This was the project of a “Swede, a stout, brave fellow that had unhappily lost the use of both his feet from frost since he came upon the rock.” It was his idea that two men might be able to paddle and sail this contrivance to the mainland and so effect a deliverance. At the first endeavor to get the raft clear of the breakers it upset and nearly drowned the Swede and another sailor who had offered to go with him. The latter was dragged out almost dead, but the Swede swam to the rocks and was for righting the raft and setting out again, although the mast and sail had been lost. The incident is worth describing in the words of Captain Deane.
The master then desired the Swede to assist in getting the raft out of the water in order to wait a more favorable opportunity; but the Swede, persisting in his resolution although unable to stand upon his feet, and as he was kneeling on the rock, caught hold on the master’s hand and with much vehemency beseeching him to accompany him, said,
“I am sure I must die; however, I have great hopes of being the means of preserving your life, and the rest of the people’s. If you will not go with me, I beg your assistance to turn the raft and help me upon it, for I am resolutely bent to venture, even though by myself alone.”
The master used farther dissuasives, representing the impossibility of reaching the mainland in twice the time they might have done before they were disarmed of their mast and sail, but the Swede remained inflexible, affirming, “I had rather perish in the sea than continue one day more in this miserable condition.” By this time another man, animated by his example and offering to go with him, the master consented and gave them some money that accidentally was in his pocket, fixed them on the raft, and helped them to launch off from the rock, committing them to the mercy of the seas. Their last words at parting were very moving and delivered in a pathetic accent, “Pray, Sir, oblige all the people to join in prayers for us as long as you can see us.”
All to a man crept out of the tent at this doleful separation and performed the request with much devotion. About sunset they judged the raft to be half way to land and hoped they might gain the shore by two in the morning, but in the night the wind blew very hard, and two days later the raft was found on the shore of the mainland, about a mile distant from the body of the other man, driven likewise on shore with his paddle still fast to his wrist, but the bold Swede was never seen more.

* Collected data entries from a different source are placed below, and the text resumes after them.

/-! ### State.modKerf -/

@[simp] theorem State.modKerf_mono (s : State) (p : PortalIx) (f : Kerf → Kerf) : (s.modKerf p f).mono = s.mono := rfl
@[simp] theorem State.modKerf_tim (s : State) (p : PortalIx) (f : Kerf → Kerf) : (s.modKerf p f).tim = s.tim := rfl
@[simp] theorem State.modKerf_calBase (s : State) (p : PortalIx) (f : Kerf → Kerf) : (s.modKerf p f).calBase = s.calBase := rfl
@[simp] theorem State.modKerf_calAt (s : State) (p : PortalIx) (f : Kerf → Kerf) : (s.modKerf p f).calAt = s.calAt := rfl
@[simp] theorem State.modKerf_slew (s : State) (p : PortalIx) (f : Kerf → Kerf) : (s.modKerf p f).slew = s.slew := rfl
@[simp] theorem State.modKerf_calPpb (s : State) (p : PortalIx) (f : Kerf → Kerf) : (s.modKerf p f).calPpb = s.calPpb := rfl
@[simp] theorem State.modKerf_fab (s : State) (p : PortalIx) (f : Kerf → Kerf) : (s.modKerf p f).fab = s.fab := rfl
@[simp] theorem State.modKerf_latch (s : State) (p : PortalIx) (f : Kerf → Kerf) : (s.modKerf p f).latch = s.latch := rfl
@[simp] theorem State.modKerf_mem (s : State) (p : PortalIx) (f : Kerf → Kerf) : (s.modKerf p f).mem = s.mem := rfl
@[simp] theorem State.modKerf_eng (s : State) (p : PortalIx) (f : Kerf → Kerf) : (s.modKerf p f).eng = s.eng := rfl
@[simp] theorem State.modKerf_tally (s : State) (p : PortalIx) (f : Kerf → Kerf) : (s.modKerf p f).tally = s.tally := rfl
@[simp] theorem State.modKerf_axes (s : State) (p : PortalIx) (f : Kerf → Kerf) : (s.modKerf p f).axes = s.axes := rfl
@[simp] theorem State.modKerf_portals (s : State) (p : PortalIx) (f : Kerf → Kerf) : (s.modKerf p f).portals = s.portals := rfl
@[simp] theorem State.modKerf_fel (s : State) (p : PortalIx) (f : Kerf → Kerf) : (s.modKerf p f).fel = s.fel := rfl
@[simp] theorem State.modKerf_sde (s : State) (p : PortalIx) (f : Kerf → Kerf) : (s.modKerf p f).sde = s.sde := rfl
@[simp] theorem State.modKerf_ls (s : State) (p : PortalIx) (f : Kerf → Kerf) : (s.modKerf p f).ls = s.ls := rfl
@[simp] theorem State.modKerf_lsg (s : State) (p : PortalIx) (f : Kerf → Kerf) : (s.modKerf p f).lsg = s.lsg := rfl
@[simp] theorem State.modKerf_kerf (s : State) (p : PortalIx) (f : Kerf → Kerf) : (s.modKerf p f).kerf = s.kerf.set p.val (f s.kerf[p.val]) := rfl
@[simp] theorem State.modKerf_fio (s : State) (p : PortalIx) (f : Kerf → Kerf) : (s.modKerf p f).fio = s.fio := rfl
@[simp] theorem State.modKerf_safe (s : State) (p : PortalIx) (f : Kerf → Kerf) : (s.modKerf p f).safe = s.safe := rfl
@[simp] theorem State.modKerf_jnl (s : State) (p : PortalIx) (f : Kerf → Kerf) : (s.modKerf p f).jnl = s.jnl := rfl
@[simp] theorem State.modKerf_net (s : State) (p : PortalIx) (f : Kerf → Kerf) : (s.modKerf p f).net = s.net := rfl
@[simp] theorem State.modKerf_lnd (s : State) (p : PortalIx) (f : Kerf → Kerf) : (s.modKerf p f).lnd = s.lnd := rfl
@[simp] theorem State.modKerf_tru (s : State) (p : PortalIx) (f : Kerf → Kerf) : (s.modKerf p f).tru = s.tru := rfl
@[simp] theorem State.modKerf_pwr (s : State) (p : PortalIx) (f : Kerf → Kerf) : (s.modKerf p f).pwr = s.pwr := rfl
@[simp] theorem State.modKerf_boot (s : State) (p : PortalIx) (f : Kerf → Kerf) : (s.modKerf p f).boot = s.boot := rfl
@[simp] theorem State.modKerf_pending (s : State) (p : PortalIx) (f : Kerf → Kerf) : (s.modKerf p f).pending = s.pending := rfl
@[simp] theorem State.modKerf_sent (s : State) (p : PortalIx) (f : Kerf → Kerf) : (s.modKerf p f).sent = s.sent := rfl
@[simp] theorem State.modKerf_freeSeq (s : State) (p : PortalIx) (f : Kerf → Kerf) : (s.modKerf p f).freeSeq = s.freeSeq := rfl

/-! ### State.modFel -/

@[simp] theorem State.modFel_mono (s : State) (f : Fel → Fel) : (s.modFel f).mono = s.mono := rfl
@[simp] theorem State.modFel_tim (s : State) (f : Fel → Fel) : (s.modFel f).tim = s.tim := rfl
@[simp] theorem State.modFel_calBase (s : State) (f : Fel → Fel) : (s.modFel f).calBase = s.calBase := rfl
@[simp] theorem State.modFel_calAt (s : State) (f : Fel → Fel) : (s.modFel f).calAt = s.calAt := rfl
@[simp] theorem State.modFel_slew (s : State) (f : Fel → Fel) : (s.modFel f).slew = s.slew := rfl
@[simp] theorem State.modFel_calPpb (s : State) (f : Fel → Fel) : (s.modFel f).calPpb = s.calPpb := rfl
@[simp] theorem State.modFel_fab (s : State) (f : Fel → Fel) : (s.modFel f).fab = s.fab := rfl
@[simp] theorem State.modFel_latch (s : State) (f : Fel → Fel) : (s.modFel f).latch = s.latch := rfl
@[simp] theorem State.modFel_mem (s : State) (f : Fel → Fel) : (s.modFel f).mem = s.mem := rfl
@[simp] theorem State.modFel_eng (s : State) (f : Fel → Fel) : (s.modFel f).eng = s.eng := rfl
@[simp] theorem State.modFel_tally (s : State) (f : Fel → Fel) : (s.modFel f).tally = s.tally := rfl
@[simp] theorem State.modFel_axes (s : State) (f : Fel → Fel) : (s.modFel f).axes = s.axes := rfl
@[simp] theorem State.modFel_portals (s : State) (f : Fel → Fel) : (s.modFel f).portals = s.portals := rfl
@[simp] theorem State.modFel_fel (s : State) (f : Fel → Fel) : (s.modFel f).fel = f s.fel := rfl
@[simp] theorem State.modFel_sde (s : State) (f : Fel → Fel) : (s.modFel f).sde = s.sde := rfl
@[simp] theorem State.modFel_ls (s : State) (f : Fel → Fel) : (s.modFel f).ls = s.ls := rfl
@[simp] theorem State.modFel_lsg (s : State) (f : Fel → Fel) : (s.modFel f).lsg = s.lsg := rfl
@[simp] theorem State.modFel_kerf (s : State) (f : Fel → Fel) : (s.modFel f).kerf = s.kerf := rfl
@[simp] theorem State.modFel_fio (s : State) (f : Fel → Fel) : (s.modFel f).fio = s.fio := rfl
@[simp] theorem State.modFel_safe (s : State) (f : Fel → Fel) : (s.modFel f).safe = s.safe := rfl
@[simp] theorem State.modFel_jnl (s : State) (f : Fel → Fel) : (s.modFel f).jnl = s.jnl := rfl
@[simp] theorem State.modFel_net (s : State) (f : Fel → Fel) : (s.modFel f).net = s.net := rfl
@[simp] theorem State.modFel_lnd (s : State) (f : Fel → Fel) : (s.modFel f).lnd = s.lnd := rfl
@[simp] theorem State.modFel_tru (s : State) (f : Fel → Fel) : (s.modFel f).tru = s.tru := rfl
@[simp] theorem State.modFel_pwr (s : State) (f : Fel → Fel) : (s.modFel f).pwr = s.pwr := rfl
@[simp] theorem State.modFel_boot (s : State) (f : Fel → Fel) : (s.modFel f).boot = s.boot := rfl
@[simp] theorem State.modFel_pending (s : State) (f : Fel → Fel) : (s.modFel f).pending = s.pending := rfl
@[simp] theorem State.modFel_sent (s : State) (f : Fel → Fel) : (s.modFel f).sent = s.sent := rfl
@[simp] theorem State.modFel_freeSeq (s : State) (f : Fel → Fel) : (s.modFel f).freeSeq = s.freeSeq := rfl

The ship’s carpenter died of hunger at the end of a fortnight, during which rock-weed and mussels had kept the breath of life in them. Inevitably men in their condition were bound to turn to thoughts of preserving their own existence a little longer by eating the body of the carpenter. How they discussed it and with what results is told by the unhappy Captain Deane.
The master returning to his tent with the most acute sense of the various miseries they were involved in, was ready to expire with faintness and anguish; and placing himself so as to receive some refreshment from sleep, he observed an unusual air of intentness in the countenances of all the people; when, after some pause, Mr. Whitworth, a young gentleman, his mother’s darling son, delicately educated, amidst so great an affluence as to despise common food, began in the name of the assembly to court the master’s concurrence in converting the human carcass into the matter of their nourishment; and was immediately seconded by a great majority, three only opposing on account of their esteeming it a heinous sin.
This affair had been thus consulted and concluded upon in the master’s absence, and the present method concerted of making it known by a gentleman reputed to be much in his favor. The master remained in his former posture, observing an invincible silence, while they were urging their desires with irresistible vehemence; for nothing that ever befell him from the day of his birth, not even the dread and distress of his soul upon quitting the wreck when he did not expect to live a minute, was so amazingly shocking as this unexpected proposal. But after a short interval, he maturely weighed all circumstances and pronounced in favor of the majority, arguing the improbability of its being a sin to eat human flesh in a case of such necessity, providing they were in no ways accessory to the taking away of life.
The body of the carpenter was their sustenance until a shallop, sailing out of Portsmouth, discovered the fragments of a tent among the rocks and snow of Boon Island and a few figures of men feebly crawling out of the shelter. The crew of the Nottingham Galley were carried to the little seaport at the mouth of the Piscataqua, and there all of them recovered, although seriously crippled because of frozen hands and feet. At the end of Captain Deane’s story is the following note:
At the first publication of this narrative, Mr. Whitworth and the mate were then living in England, and the master survived until the 19th of August, 1761. And out of sincere regard to the memory of Captain Deane, and that such an instance of Divine Providence should not be buried in oblivion, Mr. Miles Whitworth, son of the above Mr. Whitworth, now republishes this narrative, hoping (with a Divine blessing) that it may prove of service to reclaim the unthinking part of seafaring men trading in and to New England.